It's a method often said to be included in a field of statistical computing (called machine learning, statistical learning, artificial intelligence, data mining, supervised learning, etc). Decision trees usefully split up datasets into groups, often using YES/NO questions at each split.
I'm using data from Qriously (date 2017-06-07) in the run-up to the UK general election. I'm looking only at England & Wales, and I've only considered 3 regressors: gender (0=F, 1=M), age, income. I've considered a YES/NO voting intention for the 5 biggest political parties.
The trees are below. Here are some key aspects that jump out:
- Age seems to be the most important regressor for most parties.
- CON seems to get many votes from older voters (except if they're poor).

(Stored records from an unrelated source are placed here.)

/-- A setting keeps every invariant of lanes and marks, and leaves alone every lane that is on no list (R136, R137). -/
theorem settleMark_ok (s : State) (m : MarkId) (x : Option (LaneId × Nat)) (hm : s.marksEmpty) :
    (s.settleMark m x).1.marksEmpty ∧ (∀ j, s.laneOk j → (s.settleMark m x).1.laneOk j) ∧
    (∀ j, s.timesWaiting j = 0 → (s.settleMark m x).1.timesWaiting j = 0 ∧ (s.settleMark m x).1.lane j = s.lane j) := by
  unfold State.settleMark
  split
  · exact ⟨hm, fun j h => h, fun j h => ⟨h, rfl⟩⟩
  · dsimp only
    obtain ⟨hw1, hw2⟩ := markWalk_split (s.mark m).waiters
    generalize markWalk (s.mark m).waiters = w at hw1 hw2 ⊢
    obtain ⟨released, left, set⟩ := w
    dsimp only at hw1 hw2 ⊢
    have hmk := releaseLanes_marks x released (s.setMark m { isSet := set, waiters := left })
    have hcount : ∀ j, (s.setMark m { isSet := set, waiters := left }).timesWaiting j + released.count j = s.timesWaiting j := by
      intro j
      have h1 := timesWaiting_setMark s m { isSet := set, waiters := left } j
      have h2 : (s.mark m).times j = released.count j + (left.map (fun w => w.1)).count j := by
        unfold Mark.times; rw [hw1, List.count_append]
      have h3 : ({ isSet := set, waiters := left } : Mark).times j = (left.map (fun w => w.1)).count j := rfl
      omega
    have hlane : ∀ j, ((released.foldl (State.releaseLane x) (s.setMark m { isSet := set, waiters := left })).lane j) =
        if j ∈ released then { (s.lane j) with state := .released s.time.timestamp x } else s.lane j :=
      fun j => releaseLanes_lane x released j _
    refine ⟨marksEmpty_congr ?_ hmk, fun j hj => ?_, fun j hj => ?_⟩
    · intro a ha
      rw [State.setMark_mark] at ha ⊢
      split
      · rename_i e; rw [if_pos e] at ha; exact hw2 ha
      · rename_i e; rw [if_neg e] at ha; exact hm a ha
    · obtain ⟨h1, h2, h3⟩ := hj
      have hc := hcount j
      unfold State.laneOk
      rw [hlane, timesWaiting_of_marks hmk]
      have hl : (released.foldl (State.releaseLane x) (s.setMark m { isSet := set, waiters := left })).lease j = s.lease j :=
        (releaseLanes_frame x released _).lease j
      rw [hl]
      by_cases e : j ∈ released
      · have : 0 < released.count j := List.count_pos_iff.2 e
        have hs : (s.lane j).state = .markwait := by
          by_contra hne; rw [if_neg hne] at h3; omega
        rw [if_pos e]
        refine ⟨Lane.wf_released h1 hs _ _, Lease.wf_of_on h2 (by rw [hs]; simp) (by simp), ?_⟩
        rw [if_pos hs] at h3
        simp only [if_neg (show (LaneState.released s.time.timestamp x) ≠ .markwait by simp)]
        omega
      · have : released.count j = 0 := List.count_eq_zero.2 e
        rw [if_neg e]
        exact ⟨h1, h2, by omega⟩
    · have hc := hcount j
      have : released.count j = 0 := by omega
      rw [timesWaiting_of_marks hmk, hlane, if_neg (List.count_eq_zero.1 this)]
      exact ⟨by omega, rfl⟩

/-! ## A lane in transit -/

/-- Everything but lane l itself is in order, and lane l is on no waiter list. -/
def Transit (l : LaneId) (s : State) : Prop :=
  s.marksEmpty ∧ (∀ j, j ≠ l → s.laneOk j) ∧ (s.lease l).wf .idle ∧ s.timesWaiting l = 0

variable {s : State} {l : LaneId}

theorem setLane_setLane (s : State) (l : LaneId) (v w : Lane) : (s.setLane l v).setLane l w = s.setLane l w := by
  unfold State.setLane
  simp

theorem Transit.congr {t : State} (h : Transit l s) (h1 : ∀ j, j ≠ l → t.lane j = s.lane j) (h2 : t.leases = s.leases)
    (h3 : t.marks = s.marks) : Transit l t := by
  have hl : ∀ j, t.lease j = s.lease j := fun j => by unfold State.lease; rw [h2]
  refine ⟨marksEmpty_congr h.1 h3, fun j hj => laneOk_congr (h.2.1 j hj) (h1 j hj) (hl j) h3, ?_, ?_⟩
  · rw [hl]; exact h.2.2.1
  · rw [timesWaiting_of_marks h3]; exact h.2.2.2

theorem Transit.setLane (h : Transit l s) (v : Lane) : Transit l (s.setLane l v) :=
  h.congr (fun _ hj => State.setLane_lane_ne s l v (Ne.symm hj)) rfl rfl

theorem Transit.post (h : Transit l s) (p : Post) : Transit l (s.post p) := h.congr (fun _ _ => rfl) rfl rfl

theorem Transit.postRanked (h : Transit l s) (p : Nat → Post) : Transit l (s.postRanked p) := h.congr (fun _ _ => rfl) rfl rfl

theorem Transit.present (h : Transit l s) (c : LaneClaim) : Transit l (s.present l c) := h.congr (fun _ _ => rfl) rfl rfl

theorem Transit.settleClaims (h : Transit l s) : Transit l (s.settleClaims l) :=
  have f := settleClaims_frame s l
  h.congr (fun j _ => f.lane j) f.leases f.marks

/-- A lane that needs no place on a list comes out of transit with any fields in order. -/
theorem Transit.land (h : Transit l s) (hw : (s.lane l).wf) (ho : (s.lane l).state ≠ .off)
    (hm : (s.lane l).state ≠ .markwait) : s.lanesOk := by
  rw [lanesOk_iff]
  refine ⟨h.1, fun j => ?_⟩
  by_cases e : j = l
  · subst e
    exact ⟨hw, Lease.wf_of_on h.2.2.1 (by simp) ho, by rw [if_neg hm]; exact h.2.2.2⟩
  · exact h.2.1 j e

theorem Transit.setLane_ok (h : Transit l s) (v : Lane) (hw : v.wf) (ho : v.state ≠ .off) (hm : v.state ≠ .markwait) :
    (s.setLane l v).lanesOk :=
  (h.setLane v).land (by simpa using hw) (by simpa using ho) (by simpa using hm)

/-- A lane that is neither OFF nor in MARKWAIT can go into transit as it is. -/
theorem transit_of_ok (h : s.lanesOk) (ho : (s.lane l).state ≠ .off) (hm : (s.lane l).state ≠ .markwait) : Transit l s := by
  rw [lanesOk_iff] at h
  obtain ⟨h1, h2, h3⟩ := h.2 l
  exact ⟨h.1, fun j _ => h.2 j, Lease.wf_of_on h2 ho (by simp), by rw [if_neg hm] at h3; exact h3⟩

theorem removeWaiter_mark (s : State) (l : LaneId) (m : MarkId) :
    (s.removeWaiter l).mark m = { (s.mark m) with waiters := (s.mark m).waiters.filter (fun w => w.1 != l) } := by
  unfold State.mark State.removeWaiter
  exact Bank.sel_map _ _ _

theorem removeWaiter_times (s : State) (l j : LaneId) :
    (s.removeWaiter l).timesWaiting j = if j = l then 0 else s.timesWaiting j := by
  rw [timesWaiting_eq, timesWaiting_eq]
  simp only [removeWaiter_mark]
  by_cases e : j = l
  · subst e; simp only [times_filter_self, if_pos]
  · simp only [times_filter_ne _ e, if_neg e]

/-- A lane taken off its waiter list goes into transit, unless it is OFF (R142). -/
theorem transit_removeWaiter (h : s.lanesOk) (ho : (s.lane l).state ≠ .off) : Transit l (s.removeWaiter l) := by
  rw [lanesOk_iff] at h
  obtain ⟨-, h2, -⟩ := h.2 l
  refine ⟨fun m hm => ?_, fun j hj => ?_, Lease.wf_of_on h2 ho (by simp), by rw [removeWaiter_times, if_pos rfl]⟩
  · rw [removeWaiter_mark] at hm ⊢
    rw [h.1 m hm]; rfl
  · obtain ⟨g1, g2, g3⟩ := h.2 j
    exact ⟨g1, g2, by rw [removeWaiter_times, if_neg hj]; exact g3⟩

- CON gets few votes from younger votes (especially poorer voters).
- CON's best group were older females (not males as one might expect - maybe this is simply a bias of longer life expectancy for females).
- LAB/CON results are fairly inverted (as we might expect), i.e. poorer and younger voters favouring LAB.
- LAB's best group were young, poor females.
- LAB's worst group are the 65+.
- LIB seems to do best from low- and middle-income voters, more-so for male voters.
- LIB's two worst groups are from (a) elderly richer females, and (b) poorer older voters.
- GRN's voters are generally younger (the one exception being wealthier older females) -- young males is one key group.
- GRN does badly with (a) older, poorer voters and (b) older, richer males.
- UKIP voters are generally poorer. One key group being poorer younger males.